** Opening PROVIDED RECORDS block **

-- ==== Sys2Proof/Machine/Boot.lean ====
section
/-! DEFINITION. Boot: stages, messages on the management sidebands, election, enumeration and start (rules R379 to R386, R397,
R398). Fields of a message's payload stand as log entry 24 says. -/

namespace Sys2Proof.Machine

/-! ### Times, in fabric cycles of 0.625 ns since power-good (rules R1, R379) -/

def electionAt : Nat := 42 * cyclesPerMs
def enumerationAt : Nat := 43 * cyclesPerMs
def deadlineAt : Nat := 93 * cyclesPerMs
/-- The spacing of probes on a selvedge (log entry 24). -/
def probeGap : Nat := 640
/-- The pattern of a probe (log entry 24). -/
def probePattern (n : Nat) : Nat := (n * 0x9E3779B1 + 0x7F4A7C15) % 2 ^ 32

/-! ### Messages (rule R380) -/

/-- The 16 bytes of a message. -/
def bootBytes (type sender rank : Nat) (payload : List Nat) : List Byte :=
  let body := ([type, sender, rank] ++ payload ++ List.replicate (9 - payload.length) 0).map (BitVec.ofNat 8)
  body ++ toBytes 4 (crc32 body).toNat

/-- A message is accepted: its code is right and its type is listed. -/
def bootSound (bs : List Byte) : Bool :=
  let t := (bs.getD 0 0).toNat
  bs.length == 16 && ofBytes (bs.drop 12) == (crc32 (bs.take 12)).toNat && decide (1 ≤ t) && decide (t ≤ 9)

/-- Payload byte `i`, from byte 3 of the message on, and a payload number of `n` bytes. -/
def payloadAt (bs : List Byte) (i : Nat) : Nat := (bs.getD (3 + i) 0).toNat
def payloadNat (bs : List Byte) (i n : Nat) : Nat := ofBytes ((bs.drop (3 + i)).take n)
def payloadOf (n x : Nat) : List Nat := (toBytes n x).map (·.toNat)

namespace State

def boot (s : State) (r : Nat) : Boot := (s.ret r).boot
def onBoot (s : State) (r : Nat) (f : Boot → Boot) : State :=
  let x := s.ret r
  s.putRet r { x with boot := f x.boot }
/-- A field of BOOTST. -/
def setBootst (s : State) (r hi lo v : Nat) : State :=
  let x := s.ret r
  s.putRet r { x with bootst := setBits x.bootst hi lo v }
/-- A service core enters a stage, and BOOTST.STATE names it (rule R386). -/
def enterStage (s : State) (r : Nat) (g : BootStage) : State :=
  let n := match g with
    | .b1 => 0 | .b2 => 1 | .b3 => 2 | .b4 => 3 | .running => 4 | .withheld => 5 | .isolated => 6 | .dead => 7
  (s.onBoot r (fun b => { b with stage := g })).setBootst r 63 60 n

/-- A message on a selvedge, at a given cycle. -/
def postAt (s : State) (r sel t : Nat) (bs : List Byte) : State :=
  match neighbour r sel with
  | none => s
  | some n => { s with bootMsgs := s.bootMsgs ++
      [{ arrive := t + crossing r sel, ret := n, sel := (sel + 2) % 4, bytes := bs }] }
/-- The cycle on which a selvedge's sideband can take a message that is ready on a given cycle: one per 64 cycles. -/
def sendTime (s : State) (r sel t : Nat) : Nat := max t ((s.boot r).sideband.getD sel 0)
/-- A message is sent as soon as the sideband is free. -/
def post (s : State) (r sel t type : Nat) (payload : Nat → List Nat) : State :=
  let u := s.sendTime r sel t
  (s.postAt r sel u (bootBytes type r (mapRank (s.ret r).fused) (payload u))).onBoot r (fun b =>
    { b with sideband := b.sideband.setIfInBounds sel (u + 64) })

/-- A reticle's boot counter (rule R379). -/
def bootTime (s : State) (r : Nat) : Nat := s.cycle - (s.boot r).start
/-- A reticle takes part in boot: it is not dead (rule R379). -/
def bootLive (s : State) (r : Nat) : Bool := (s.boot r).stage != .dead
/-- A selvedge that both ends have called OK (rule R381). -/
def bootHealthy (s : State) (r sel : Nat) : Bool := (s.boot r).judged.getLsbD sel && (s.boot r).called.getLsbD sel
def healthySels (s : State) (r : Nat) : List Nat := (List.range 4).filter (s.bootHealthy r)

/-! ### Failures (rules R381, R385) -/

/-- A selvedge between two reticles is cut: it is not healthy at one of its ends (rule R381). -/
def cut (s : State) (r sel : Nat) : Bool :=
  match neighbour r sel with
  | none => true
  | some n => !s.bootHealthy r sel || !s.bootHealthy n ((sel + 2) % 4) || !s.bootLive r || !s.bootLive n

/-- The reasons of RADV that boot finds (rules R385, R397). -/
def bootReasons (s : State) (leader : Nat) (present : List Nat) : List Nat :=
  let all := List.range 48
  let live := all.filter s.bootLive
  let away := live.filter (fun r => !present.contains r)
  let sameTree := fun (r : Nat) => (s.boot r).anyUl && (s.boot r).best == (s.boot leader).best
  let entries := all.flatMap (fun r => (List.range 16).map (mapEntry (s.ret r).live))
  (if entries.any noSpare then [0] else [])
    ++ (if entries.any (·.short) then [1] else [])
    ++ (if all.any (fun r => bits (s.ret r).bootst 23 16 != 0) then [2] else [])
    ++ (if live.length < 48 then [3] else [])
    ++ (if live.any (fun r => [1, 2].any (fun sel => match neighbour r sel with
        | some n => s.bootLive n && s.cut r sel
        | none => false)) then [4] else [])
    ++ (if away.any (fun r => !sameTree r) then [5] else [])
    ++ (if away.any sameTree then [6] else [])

** Closing PROVIDED RECORDS block **

*BRIEF*: Retype only this portion of the data above: the line containing "(rule R386). -/", the line containing "counter (rule R379). -/", and all lines between them, exactly.

*RESULT*:
/-- A service core enters a stage, and BOOTST.STATE names it (rule R386). -/
def enterStage (s : State) (r : Nat) (g : BootStage) : State :=
  let n := match g with
    | .b1 => 0 | .b2 => 1 | .b3 => 2 | .b4 => 3 | .running => 4 | .withheld => 5 | .isolated => 6 | .dead => 7
  (s.onBoot r (fun b => { b with stage := g })).setBootst r 63 60 n

/-- A message on a selvedge, at a given cycle. -/
def postAt (s : State) (r sel t : Nat) (bs : List Byte) : State :=
  match neighbour r sel with
  | none => s
  | some n => { s with bootMsgs := s.bootMsgs ++
      [{ arrive := t + crossing r sel, ret := n, sel := (sel + 2) % 4, bytes := bs }] }
/-- The cycle on which a selvedge's sideband can take a message that is ready on a given cycle: one per 64 cycles. -/
def sendTime (s : State) (r sel t : Nat) : Nat := max t ((s.boot r).sideband.getD sel 0)
/-- A message is sent as soon as the sideband is free. -/
def post (s : State) (r sel t type : Nat) (payload : Nat → List Nat) : State :=
  let u := s.sendTime r sel t
  (s.postAt r sel u (bootBytes type r (mapRank (s.ret r).fused) (payload u))).onBoot r (fun b =>
    { b with sideband := b.sideband.setIfInBounds sel (u + 64) })

/-- A reticle's boot counter (rule R379). -/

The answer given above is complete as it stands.